The pressure threshold for injury of pulmonary capillaries is approximate to 50 to 55 cm H2O in the canine lung, as measured by changes in the filtration coefficient (K-f,K-c). Since the pulmonary endothelial basement membrane has been observed to thicken in patients with heart failure and pulmonary venous hypertension, we hypothesized that both baseline permeability and the threshold for high-vascular-pressure injury would be altered as a result. Dogs (n=12) were chronically paced at 245 beats per minute for approximate to 4 weeks, then were paced at 225 beats per minute for an additional 3 weeks. Lung lobes from anesthetized paced dogs and additional control dogs (n=14) were then isolated, ventilated, and perfused with blood. Although vascular resistance was increased nearly threefold and vascular compliance reduced by 50% in the paced group, K-f,K-c referenced to 1 g blood-free dry weight was no different from control. Despite this lack of difference at normal pulmonary vascular pressures, several significant results were obtained. First, in the paced group there was a significant increase in the threshold for high-vascular-pressure injury: K-f,K-c measured at pulmonary vascular pressures commonly seen in heart failure (20 to 50 cm H2O) were significantly less in this group compared with control. Model predictions showed that in vivo, this difference in K-f,K-c would result in a 50% reduction in the amount of water and protein cleared across the pulmonary capillary endothelial barrier in the paced group. Next, challenge with high vascular pressure resulted in less accumulation of residual blood in this group compared with control.
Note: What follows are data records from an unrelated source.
-- ==== Sys2Proof/Machine/Shift.lean ====
section
/-! DEFINITION. LSR (spec/43_lsr.md), partly specified (R7): its encoding, operand range and operation line are the
spec's reconstruction (log entry 12). -/
namespace Sys2Proof.Machine

/-- LSR Rd (R115): one place to the right, zero into bit 7, the old bit 0 into `C`. -/
def execLsr (d : Reg) (s : State) : Result :=
  let a := s.reg d
  let res := a >>> 1
  .next (((s.setReg d res).setSreg (lsrFlags a res s.sreg)).advance 1)

end Sys2Proof.Machine
end

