-- ==== Sys2Proof/Machine/Core.lean ====
section
/-! DEFINITION. The machine as the host reads it. -/

def Sys2Proof.core : Host.Core := {
  State := Sys2Proof.Machine.State, Fault := Sys2Proof.Machine.Fault,
  Refusal := Sys2Proof.Machine.Refusal, step := Sys2Proof.Machine.step, reset := Sys2Proof.Machine.State.reset }
end

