/-- R11: the entries of `AVAILABLE` the spec fixes, those it leaves to the device, and what an unavailable instruction
does. The source fixes the two false entries only; the true entries and the refusal are the spec's decision D1, and
the open entries are log entry 26. An LDD with `q = 0` is `LD Rd,Z` (R104; log entry 8). -/
def Obligations.AvailabilityFixedBySpec : Prop :=
  (∀ p : Params, p.core = .avrrc → available p .adiw = false ∧ available p .lddZ = false) ∧
  (∀ (p : Params) (m : Mnemonic), m ∈ [Mnemonic.add, .and, .andi, .ldi, .mov, .lsr, .ldZ, .ldZInc, .ldZDec] →
    available p m = true) ∧
  (∀ (m : Mnemonic) (b : Bool), m ∈ [Mnemonic.adiw, .lds, .movw] →
    ∃ p : Params, p.core ≠ .avrrc ∧ available p m = b) ∧
  (∀ (i : Instr) (s : State), available s.params (availabilityRow i) = false →
    exec i s = .refused .instructionNotAvailable) ∧
  (∀ i : Instr, (∀ d, i ≠ .lddZ d 0) → availabilityRow i = i.mnemonic)

/-! ### ADD and ADIW -/

/-- R80: ADD, its encoding, result and flags (the Boolean formulas), and what it leaves alone. -/
def Obligations.AddResultAndFlags : Prop :=
  (∀ (w : Word) (rest : List Word), w &&& 0xFC00#16 = 0x0C00#16 →
    decode (w :: rest) =
      .ok (.add (reg5 (w.extractLsb' 4 5)) (reg5 (w.extractLsb' 9 1 ++ w.extractLsb' 0 4)), rest)) ∧
  ∀ (d r : Reg) (s : State), ∃ t, exec (.add d r) s = .next t ∧
    (∀ a b res : Byte, a = s.reg d → b = s.reg r → res = t.reg d →
      res.toNat = (a.toNat + b.toNat) % 256 ∧
      t.sreg.H = ((a.getLsbD 3 && b.getLsbD 3) || (b.getLsbD 3 && !res.getLsbD 3) || (!res.getLsbD 3 && a.getLsbD 3)) ∧
      t.sreg.V = ((a.getLsbD 7 && b.getLsbD 7 && !res.getLsbD 7) || (!a.getLsbD 7 && !b.getLsbD 7 && res.getLsbD 7)) ∧
      t.sreg.N = res.getLsbD 7 ∧
      t.sreg.Z = (!res.getLsbD 7 && !res.getLsbD 6 && !res.getLsbD 5 && !res.getLsbD 4 &&
        !res.getLsbD 3 && !res.getLsbD 2 && !res.getLsbD 1 && !res.getLsbD 0) ∧
      t.sreg.C = ((a.getLsbD 7 && b.getLsbD 7) || (b.getLsbD 7 && !res.getLsbD 7) || (!res.getLsbD 7 && a.getLsbD 7))) ∧
    t.sreg.S = (t.sreg.N ^^ t.sreg.V) ∧ t.sreg.I = s.sreg.I ∧ t.sreg.T = s.sreg.T ∧
    t.pc = s.pc + 1 ∧ (∀ j, j ≠ d → t.reg j = s.reg j) ∧ s.MemorySame t ∧ t.draws = s.draws

/-- R81: the arithmetic reading of the ADD flags, which the spec derives from the rule before it. -/
def Obligations.AddFlagsArithmetically : Prop :=
  ∀ (d r : Reg) (s : State), ∃ t, exec (.add d r) s = .next t ∧
    (t.sreg.C = true ↔ 256 ≤ (s.reg d).toNat + (s.reg r).toNat) ∧
    (t.sreg.H = true ↔ 16 ≤ (s.reg d).toNat % 16 + (s.reg r).toNat % 16) ∧
    (t.sreg.V = true ↔ (s.reg d).toInt + (s.reg r).toInt < -128 ∨ 127 < (s.reg d).toInt + (s.reg r).toInt) ∧
    (t.sreg.N = true ↔ 128 ≤ (t.reg d).toNat) ∧
    (t.sreg.Z = true ↔ (t.reg d).toNat = 0) ∧
    (t.sreg.S = true ↔ (s.reg d).toInt + (s.reg r).toInt < 0)

/-- R82: ADD with `d = r` doubles the register; its word has the same register in both fields. -/
def Obligations.AddOfARegisterToItself : Prop :=
  (∀ d : Reg, ∃ w : Word, encode (.add d d) = [w] ∧ w &&& 0xFC00#16 = 0x0C00#16 ∧
    w.extractLsb' 4 5 = w.extractLsb' 9 1 ++ w.extractLsb' 0 4) ∧
  ∀ (d : Reg) (s : State), ∃ t, exec (.add d d) s = .next t ∧
    (t.reg d).toNat = 2 * (s.reg d).toNat % 256 ∧
    t.sreg.C = (s.reg d).getLsbD 7 ∧ t.sreg.H = (s.reg d).getLsbD 3 ∧ t.sreg.N = (s.reg d).getLsbD 6 ∧
    t.sreg.V = ((s.reg d).getLsbD 7 ^^ (s.reg d).getLsbD 6) ∧
    (t.sreg.Z = true ↔ s.reg d = 0x00#8 ∨ s.reg d = 0x80#8)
Finally, in separate groups of animals, morphometric analysis of the alveolocapillary barrier showed that after either 4 or 7 to 8 weeks of pacing, endothelial, interstitial, and epithelial thicknesses were increased compared with control. Together, these results suggest that vascular remodeling confers a modest but important increase in the resistance of these lungs to high-vascular-pressure injury and the development of alveolar edema.